When I was 21, I wrote them a letter and moved to a different city with no forwarding address. It was a year before we spoke on the phone. They asked that I try and get better and get into conversion therapy. I declined their offer. Our relationship pretty much ended there. My father died in 2004 and I still struggle to speak with my mother.

What tips do you have for a beginner quilter?

Love it enough to survive your own learning curve. Start with patterns that are simple. Focus on the basics and find a safe environment to find your own creative voice. Quilting for men is uncommon but not completely unheard of. There are many online groups that are fun, loving and supportive. Try and connect with other guys in your city and see what has worked for them locally.

What future would you like to see for your brand?

My immediate list for the brand looks like this: I’d like to write a book a year, travel and give classes, have the opportunity for speaking gigs, grow my online presence, launch two new fabric lines a year AND make it my full time job/sole source of income.

My patterns and book sell well online but honestly, my only focus for the Quilting Cowboy brand overall is to be the face beyond stereotypes.

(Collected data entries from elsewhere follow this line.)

-- ==== Sys2Proof/Laws/Carrier.lean ====
section
/-! SUPPORT. What the frequency lines of a range depend on, and what silence makes of them. -/

namespace Sys2Proof.Machine

@[simp] theorem rangeLines_length (count : Nat) (l : List Sample) : (rangeLines count l).length = count := by
  simp [rangeLines]

/-- The lines of a range depend on nothing outside it. -/
theorem rangeLines_congr (width : Nat) {a b : List Sample}
    (h : ∀ k : Int, -(250 * width) ≤ k → k < 250 * width → lineOf a k = lineOf b k) :
    rangeLines (width * 500) a = rangeLines (width * 500) b := by
  refine List.map_congr_left fun j hj => ?_
  have := List.mem_range.mp hj
  apply h <;> simp only [lineNumber] <;> omega

theorem sumSamples_silent {l : List Sample} (h : ∀ z ∈ l, z = ⟨0, 0⟩) : sumSamples l = ⟨0, 0⟩ := by
  induction l with
  | nil => rfl
  | cons z rest ih =>
    have := ih fun x hx => h x (List.mem_cons_of_mem _ hx)
    simp only [sumSamples, List.foldr_cons] at *
    simp [this, h z (List.mem_cons_self ..), addSample]

/-- Silence moved sample by sample is silence. -/
theorem mapIdx_silent (u : Nat → Sample) {l : List Sample} (h : ∀ z ∈ l, z = ⟨0, 0⟩) :
    ∀ z ∈ l.mapIdx (fun i z => mulSample z (u i)), z = ⟨0, 0⟩ := by
  intro z hz
  obtain ⟨i, hi, rfl⟩ := List.mem_mapIdx.mp hz
  rw [h _ (List.getElem_mem hi)]
  simp [mulSample]

theorem rangeLines_silent (count : Nat) {l : List Sample} (h : ∀ z ∈ l, z = ⟨0, 0⟩) : ∀ z ∈ rangeLines count l, z = ⟨0, 0⟩ := by
  intro z hz
  obtain ⟨j, -, rfl⟩ := List.mem_map.mp hz
  exact sumSamples_silent (mapIdx_silent _ h)

/-- Of the two integers that a component may be brought to, each lies within one of it. -/
theorem roundEither_near (up : Bool) {one x : Int} (h : 0 < one) : |roundEither up one x * one - x| < one := by
  have h1 := Int.emod_add_mul_ediv x one
  have h2 := Int.emod_nonneg x h.ne'
  have h3 := Int.emod_lt_of_pos x h
  unfold roundEither
  rw [abs_lt]
  split
  · next hr =>
    simp only [Bool.and_eq_true, decide_eq_true_eq] at hr
    have : 0 < x % one := lt_of_le_of_ne h2 (Ne.symm hr.2)
    constructor <;> nlinarith
  · constructor <;> nlinarith

end Sys2Proof.Machine
end

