-- ==== Sys2Proof/Laws/Service.lean ====
section
/-! SUPPORT. The service engine: what a posting does to the notice queue, which conditions on the notice queue every command
keeps, what the bytes of a segment do to the request queue, and how a message is gathered. -/

namespace Sys2Proof.Machine

/-! ### Sources and postings (R164) -/

@[simp] theorem sameSource_self (c : Content) : sameSource c c = true := by simp [sameSource]

theorem sameSource_symm (a b : Content) : sameSource a b = sameSource b a := Bool.beq_comm

theorem sameSource_trans {a b c : Content} (h : sameSource a b = true) : sameSource a c = sameSource b c := by
  simp only [sameSource, beq_iff_eq] at h ⊢
  rw [h]

/-- At most one pending notice per source. -/
def Distinct (q : List Notice) : Prop := q.Pairwise (fun a b => sameSource a.content b.content = false)

theorem Distinct.sublist {p q : List Notice} (h : Distinct q) (hs : p.Sublist q) : Distinct p := List.Pairwise.sublist hs h

/-- Changing notices without changing their sources keeps them distinct. -/
theorem Distinct.map_source {q : List Notice} (h : Distinct q) {f : Notice → Notice}
    (hf : ∀ n, sameSource (f n).content n.content = true) : Distinct (q.map f) := by
  refine List.Pairwise.map f ?_ h
  intro a b hab
  rw [sameSource_trans (hf a), sameSource_symm, sameSource_trans (hf b), sameSource_symm]
  exact hab

/-- A posting keeps the notices distinct (R164). -/
theorem postNotice_distinct (c : Content) {q : List Notice} (h : Distinct q) : Distinct (postNotice c q) := by
  unfold postNotice
  split
  · refine h.map_source fun n => ?_
    split
    · next hn => rw [sameSource_symm]; exact hn
    · simp
  · next hn =>
    refine List.pairwise_append.mpr ⟨h, by simp, ?_⟩
    intro a ha b hb
    simp only [List.mem_singleton] at hb
    subst hb
    simp only [List.any_eq_true, not_exists, not_and, Bool.not_eq_true] at hn
    exact hn a ha

/-- A posting leaves the content pending, due on every trunk. -/
theorem postNotice_mem (c : Content) (q : List Notice) : ⟨c, false, false⟩ ∈ postNotice c q := by
  unfold postNotice
  split
  · next h =>
    simp only [List.any_eq_true] at h
    obtain ⟨n, hn, hs⟩ := h
    exact List.mem_map.mpr ⟨n, hn, by simp [hs]⟩
  · simp

/-- Sending a notice keeps the notices distinct. -/
theorem sendNotice_distinct (set : NoticeTrunk) (t : Trunk) (c : Content) {q : List Notice} (h : Distinct q) :
    Distinct (sendNotice set t c q) := by
  unfold sendNotice
  refine (h.map_source fun n => ?_).sublist List.filter_sublist
  split
  · cases t <;> simp [markSent]
  · simp

/-! ### Conditions on the notice queue -/

/-- A condition on the notice queue that posting, sending and settling keep, and that a reset brings. -/
structure NoticesClosed (N : List Notice → Prop) : Prop where
  post   : ∀ c q, N q → N (postNotice c q)
  send   : ∀ set t c q, N q → N (sendNotice set t c q)
  settle : ∀ set q, N q → N (settleNotices set q)
  reset  : ∀ w, N [⟨.reset w, false, false⟩]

I want to lead the charge that you can do anything that is in your heart regardless of gender, gender-norms, or stereotypes.

Just being out there is rewarding enough and the support I get along these lines gives me endless energy and personal fulfillment. It’s funny that the main purpose of the Quilting Cowboy isn’t even really about quilting… it’s about finding your voice, being true to who you are and expressing it regardless of what anybody else might think.

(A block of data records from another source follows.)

/-- What the switch makes of a context whose old position agrees with OFF: the new one agrees as well, and a quiet context
stays quiet. -/
theorem switchedCtx_lawful {a b : Option Entry} {c : Ctx} (h : c.state = .off ↔ a = none) (hq : Quiet c) :
    ((switchedCtx (classify a b) b c).state = .off ↔ b = none) ∧ Quiet (switchedCtx (classify a b) b c) := by
  have hreset : Quiet removedCtx ∧ Quiet startedCtx := ⟨fun _ _ _ => ⟨rfl, rfl⟩, fun h => absurd rfl h⟩
  rcases a with _ | a <;> rcases b with _ | b
  · exact ⟨by simpa [classify, switchedCtx] using h, hq⟩
  · exact ⟨by simp [classify, switchedCtx, startedCtx], hreset.2⟩
  · exact ⟨by simp [classify, switchedCtx, removedCtx, Ctx.powerOn], hreset.1⟩
  · have hc : c.state ≠ .off := by simp [h]
    simp only [classify]
    split
    · exact ⟨by simp [switchedCtx, startedCtx], hreset.2⟩
    · split
      · exact ⟨by simp [switchedCtx, hc], hq⟩
      · exact ⟨by simp [switchedCtx, hc, (retunedCtx_keeps b c).1], (retunedCtx_keeps b c).2.1 hq⟩

/-- A context that may be heard and whose channel does not end may still be heard after the switch. -/
theorem switchedCtx_heardable {a b : Option Entry} {c : Ctx} (h : c.state = .off ↔ a = none) (hc : Heardable c)
    (hends : endsChannel (classify a b) = false) : Heardable (switchedCtx (classify a b) b c) := by
  rcases a with _ | a
  · exact absurd (h.2 rfl) (ne_off_of_isContributor hc.1)
  · rcases b with _ | b
    · cases hends
    · by_cases hp : samePath a b = true
      · by_cases hab : a = b
        · subst hab
          rwa [show classify (some a) (some a) = .unchanged by simp [classify, hp]]
        · simp only [classify, hp, hab, if_false] at hends ⊢
          refine ⟨by simpa [switchedCtx, (retunedCtx_keeps b c).1] using hc.1, ?_⟩
          exact (retunedCtx_keeps b c).2.2.elim (fun hs => hs.trans hc.2) id
      · simp [classify, hp, endsChannel] at hends

/-! ### The laws -/

theorem positionLaw_iff (s : State) :
    PositionLaw s ↔ (∀ e, (ctxAt s e).state = .off ↔ activeAt s e = none) ∧ ∀ e, Quiet (ctxAt s e) :=
  ⟨fun h => ⟨h.off, h.quiet⟩, fun h => ⟨h.1, h.2⟩⟩

theorem dwellLaw_iff (s : State) : DwellLaw s ↔ ∀ e, DwellsOn s e → Heardable (ctxAt s e) :=
  ⟨fun h e ⟨d, hd, hv⟩ => h d e hd hv, fun h d e hd hv => h e ⟨d, hd, hv⟩⟩

theorem positionLaw_moved {s t : State} (h : PositionLaw s) (hm : Moved s t) : PositionLaw t := by
  rw [positionLaw_iff] at h ⊢
  exact ⟨fun e => by rw [hm.off, hm.active, h.1], fun e => hm.quiet e (h.2 e)⟩

theorem dwellLaw_moved {s t : State} (h : DwellLaw s) (hm : Moved s t) : DwellLaw t := by
  rw [dwellLaw_iff] at h ⊢
  exact fun e => hm.dwell e (h e)

/-- The contexts once the settings of the switch are in effect still agree with the old plan. -/
theorem settled_lawful {s : State} (h : PositionLaw s) (e : EntryIx) :
    ((ctxAt (settleSettings (adoptPlan s)) e).state = .off ↔ activeAt s e = none) ∧
    Quiet (ctxAt (settleSettings (adoptPlan s)) e) := by
  have hm := Moved.settleSettings (adoptPlan s)
  rw [positionLaw_iff] at h
  refine ⟨(hm.off e).trans ?_, hm.quiet e ?_⟩
  · rw [ctxAt_setCtxs, vget_map]
    exact h.1 e
  · rw [ctxAt_setCtxs, vget_map]
    exact (h.2 e).congr rfl rfl rfl

theorem positionLaw_planSwitch {s : State} (h : PositionLaw s) : PositionLaw (planSwitch s) := by
  rw [positionLaw_iff]
  have hall (e : EntryIx) := switchedCtx_lawful (b := vget s.pln.staged e) (settled_lawful h e).1 (settled_lawful h e).2
  exact ⟨fun e => by rw [ctxAt_planSwitch, activeAt_planSwitch, (hall e).1], fun e => by rw [ctxAt_planSwitch]; exact (hall e).2⟩

theorem dwellLaw_planSwitch {s : State} (hp : PositionLaw s) (h : DwellLaw s) : DwellLaw (planSwitch s) := by
  rw [dwellLaw_iff] at h ⊢
  intro e ht
  obtain ⟨hd, hends⟩ := dwellsOn_planSwitch ht
  rw [ctxAt_planSwitch]
  refine switchedCtx_heardable (settled_lawful hp e).1 ((Moved.settleSettings (adoptPlan s)).dwell e (fun hs => ?_) hd) hends
  rw [ctxAt_setCtxs, vget_map]
  exact h e hs

theorem warmRestart_lawful (s : State) : PositionLaw (warmRestart s) ∧ DwellLaw (warmRestart s) := by
  have hctx (e : EntryIx) : ctxAt (warmRestart s) e = restartCtx (activeAt (warmRestart s) e) := by
    simp [warmRestart, restartDst, ctxAt, activeAt]
  refine ⟨⟨fun e => ?_, fun e _ _ _ => ?_⟩, fun d e hd => nomatch hd⟩
  · rw [hctx]
    cases activeAt (warmRestart s) e <;> simp [restartCtx, Ctx.powerOn]
  · rw [hctx]
    cases activeAt (warmRestart s) e <;> exact ⟨rfl, rfl⟩

/-- What a property needs in order to be kept by every step, when the operations between two switches are known to move the
contexts lawfully: it is kept by such moves and by a switch, and the two resets bring it. -/
theorem StepKept.of_moved {P : State → Prop} (hmoved : ∀ s t, P s → Moved s t → P t) (hswitch : ∀ s, P s → P (planSwitch s))
    (hrestart : ∀ s, P (warmRestart s)) (hreset : P State.reset) : StepKept P where
  pending s l h := hmoved s _ h (.of_ctx (fun _ => rfl) (fun _ => rfl) (.inl rfl))
  lineLow s h := hmoved s _ h (.of_ctx (fun _ => rfl) (fun _ => rfl) (.inl rfl))
  powerOn s := hmoved State.reset _ hreset (.of_ctx (fun _ => rfl) (fun _ => rfl) (.inl rfl))
  take s _ _ _ h := hmoved s _ h (.of_ctx (fun _ => rfl) (fun _ => rfl) (.inl rfl))
  respond _ _ _ s h := hmoved s _ h (.of_ctx (by simp) (by simp) (.inl (by simp)))
  act k b s h := hmoved s _ h (.actOf k b s)
  restart s _ := hrestart s
  trunk _ _ s h := hmoved s _ h (.of_ctx (by simp) (by simp) (.inl (by simp)))
  block e r s h := hmoved s _ h (.deliverBlock e r s)
  access s h := hmoved s _ h (.of_ctx (by simp) (by simp) (.inl (by simp)))
  refresh s h := hmoved s _ h (.refreshExpiry s)
  start s h := hmoved s _ h (.startBlock s)
  assembly s h := by
    have hformed (o : OutBlock) (c : Cmb) : P (setCmb c (blockFormed o s)) :=
      hmoved s _ h (.trans (.blockFormed o s) (.of_ctx (fun _ => rfl) (fun _ => rfl) (.inl rfl)))
    rcases assembleBlock_cases s with ⟨-, ha⟩ | ⟨o, c, -, -, ⟨-, ha⟩ | ⟨-, ha⟩⟩ <;> rw [ha]
    · exact h
    · exact hformed o c
    · exact hswitch _ (hformed o c)
  forward s h := hmoved s _ h (.sendForward s)
  reverse w s h := hmoved s _ h (.takeReverse w s)
  lock l s h := hmoved s _ h (.sampleLock l s)
  bias s h := hmoved s _ h (.expireBias s)
  cool s h := hmoved s _ h (.expireCool s)
  test e s h := hmoved s _ h (.expireTest e s)
  send _ s h := hmoved s _ h (.of_ctx (by simp) (by simp) (.inl (by simp)))

/-- Settles O9: the operations move the contexts lawfully, and a switch enters and leaves OFF with the position. -/
theorem positionsStayLawful : Obligations.PositionsStayLawful := fun _ _ hs ht =>
  (StepKept.of_moved (fun _ _ => positionLaw_moved) (fun _ => positionLaw_planSwitch) (fun s => (warmRestart_lawful s).1)
    positionLaw_reset).step hs ht

theorem dwellLaw_kept : StepKept fun s => PositionLaw s ∧ DwellLaw s :=
  .of_moved (fun _ _ h hm => ⟨positionLaw_moved h.1 hm, dwellLaw_moved h.2 hm⟩)
    (fun _ h => ⟨positionLaw_planSwitch h.1, dwellLaw_planSwitch h.1 h.2⟩) warmRestart_lawful ⟨positionLaw_reset, nofun⟩

/-! ### The laws of the gain, the shed flag and the source in use -/

theorem gain_closed : CoreClosed fun _ c => gainInRange c.gain where
  core _ _ _ _ hg _ _ h := by rwa [hg]
  powerOn _ := nofun
  gain _ _ _ hg _ := hg
  unshed _ _ h := h
  shed _ _ _ h := h
  state _ _ _ _ h := h
  primary _ _ h := h
  source _ _ _ _ h := h
  retune _ _ _ _ h := h

theorem shed_closed : CoreClosed fun _ c => c.shed = true → isContributor c.state = true where
  core _ _ _ _ _ hs hc h := by rwa [hs, hc]
  powerOn _ := nofun
  gain _ _ _ _ h := h
  unshed _ _ _ := nofun
  shed _ _ hc _ _ := hc
  state _ c st hleft h hs := by
    by_contra hst
    have := hleft (h hs) (by simpa using hst)
    rw [show c.shed = true from hs] at this
    cases this
  primary _ _ h := h
  source _ _ _ _ h := h
  retune _ _ _ _ h := h

theorem source_closed :
    CoreClosed fun o c => ∀ en, o = some en → en.alternate = none → c.source = .primary where
  core _ _ _ hr _ _ _ h := by rwa [hr]
  powerOn _ _ _ _ := rfl
  gain _ _ _ _ h := h
  unshed _ _ h := h
  shed _ _ _ h := h
  state _ _ _ _ h := h
  primary _ _ _ _ _ _ := rfl
  source en _ _ ha _ x hx hn := by
    cases hx
    rw [hn] at ha
    cases ha
  retune a b _ hp h x hx hn := by
    cases hx
    have halt : a.alternate = b.alternate := by
      simp only [samePath, Bool.and_eq_true, beq_iff_eq] at hp
      exact hp.1.1.1.1.2
    exact h a rfl (halt.trans hn)

/-- A condition on each context and its entry that the elementary changes keep is kept by every step. -/
theorem AllCtx.step {Q : Option Entry → Ctx → Prop} (h : CoreClosed Q) {s t : State} (hs : AllCtx Q s) (ht : Machine.step s = .next t) :
    AllCtx Q t :=
  step_keeps (P := AllCtx Q) (fun _ _ hs => hs) (fun c _ hs => hs.effect_keeps h c) hs ht

/-- Settles O8: three laws are conditions on each context, the fourth goes with the law of the positions. -/
theorem contextsStayLawful : Obligations.ContextsStayLawful :=
  ⟨fun _ _ hs ht => AllCtx.step gain_closed (fun e => hs e) ht, fun _ _ hs ht => AllCtx.step shed_closed (fun e => hs e) ht,
    fun _ _ hs ht => AllCtx.step source_closed (fun e => hs e) ht,
    fun _ _ hp hd ht => (dwellLaw_kept.step ⟨hp, hd⟩ ht).2⟩

end Sys2Proof.Machine
end

section
/-! SUPPORT. A flush, a voided read and a source switch (R53, R87, R102): what each makes of the line, of the queues and of the
output block in course, and that the other entries stand. -/

namespace Sys2Proof.Machine

open Sys2Proof.Safety

/-! ### The flush of a line (R87) -/

theorem dropReads_queues (e : EntryIx) (s : State) :
    (dropReads e s).dst.lines = s.dst.lines ∧ (dropReads e s).dst.writes = s.dst.writes ∧
    (dropReads e s).dst.reads = s.dst.reads.filter (fun x => x.entry != e) := by
  simp only [dropReads]
  split
  · exact ⟨rfl, rfl, rfl⟩
  · next h =>
    refine ⟨rfl, rfl, (List.filter_eq_self.2 fun x hx => ?_).symm⟩
    have : ¬(x.entry == e) = true := fun hxe => h (List.any_eq_true.2 ⟨x, hx, hxe⟩)
    simpa [bne] using this

theorem dropReads_cmb (e : EntryIx) (s : State) :
    (dropReads e s).cmb = s.cmb ∨ (dropReads e s).cmb = answerRead e .nothing s.cmb := by
  simp only [dropReads]
  split
  · exact .inr rfl
  · exact .inl rfl

theorem flushLine_none {e : EntryIx} {s : State} (h : lineAt s e = none) : flushLine e s = s := by
  simp [flushLine, h]

theorem flushLine_some {e : EntryIx} {s : State} {l : Line} (h : lineAt s e = some l) : flushLine e s =
    dropReads e (setDst (removeWrites (fun w => w.entry == e) (setLine e (some (lineFlush l)) s.dst)) s) := by
  simp [flushLine, h]

theorem lineAt_flushLine (e : EntryIx) (s : State) (f : EntryIx) :
    lineAt (flushLine e s) f = if f = e then (lineAt s e).map lineFlush else lineAt s f := by
  cases hl : lineAt s e with
  | none =>
    rw [flushLine_none hl]
    split
    · next h => rw [h, hl]; rfl
    · rfl
  | some l =>
    rw [flushLine_some hl, lineAt, (dropReads_queues ..).1]
    change vget (vput s.dst.lines e (some (lineFlush l))) f = _
    rw [vget_vput]
    rfl

theorem flushLine_queues {e : EntryIx} {s : State} (h : lineAt s e ≠ none) :
    (flushLine e s).dst.writes = s.dst.writes.filter (fun w => w.entry != e) ∧
    (flushLine e s).dst.reads = s.dst.reads.filter (fun x => x.entry != e) := by
  obtain ⟨l, hl⟩ := Option.ne_none_iff_exists'.1 h
  rw [flushLine_some hl]
  obtain ⟨-, hw, hr⟩ := dropReads_queues e (setDst (removeWrites (fun w => w.entry == e) (setLine e (some (lineFlush l)) s.dst)) s)
  exact ⟨hw, hr⟩

theorem flushLine_cmb (e : EntryIx) (s : State) :
    (flushLine e s).cmb = s.cmb ∨ (flushLine e s).cmb = answerRead e .nothing s.cmb := by
  cases hl : lineAt s e with
  | none => exact .inl (by rw [flushLine_none hl])
  | some l =>
    rw [flushLine_some hl]
    exact dropReads_cmb e _

theorem flushed_flushLine (e : EntryIx) (s : State) : Flushed e s (flushLine e s) := by
  refine ⟨by rw [lineAt_flushLine, if_pos rfl], fun h => ?_⟩
  obtain ⟨hw, hr⟩ := flushLine_queues h
  rw [hw, hr]
  exact ⟨fun w hm => by simpa using (List.mem_filter.1 hm).2, fun x hm => by simpa using (List.mem_filter.1 hm).2⟩

/-! ### The output block in course -/

/-- CMB differs at most in the answer of one entry's read in the output block in course. -/
structure AnswersOnly (e : EntryIx) (c d : Cmb) : Prop where
  none : c.course = none → d = c
  some : ∀ o, c.course = some o → ∃ answers : Vector Answer 16, d = { c with course := some { o with answers := answers } } ∧
    ∀ f, f ≠ e → vget answers f = vget o.answers f

theorem AnswersOnly.refl (e : EntryIx) (c : Cmb) : AnswersOnly e c c := by
  refine ⟨fun _ => rfl, fun o ho => ⟨o.answers, ?_, fun _ _ => rfl⟩⟩
  cases c
  cases ho
  rfl

theorem AnswersOnly.answer (e : EntryIx) (a : Answer) (c : Cmb) : AnswersOnly e c (answerRead e a c) :=
  ⟨fun h => by simp [answerRead, h],
    fun o ho => ⟨vput o.answers e a, by simp [answerRead, ho], fun f hf => vget_vput_other _ _ hf⟩⟩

What do you think the LGBT community needs to do the most during our current social and political climate?

Be vocal. Fuck nice. And I mean that from a deeply spiritual place. Love must learn to say no. Love must learn to say ABSOLUTELY NOT! NOT ON MY WATCH.

When your child runs into the street, love is not silent and love is not passive. It’s from this place of strength that love can find unknown and untapped strength.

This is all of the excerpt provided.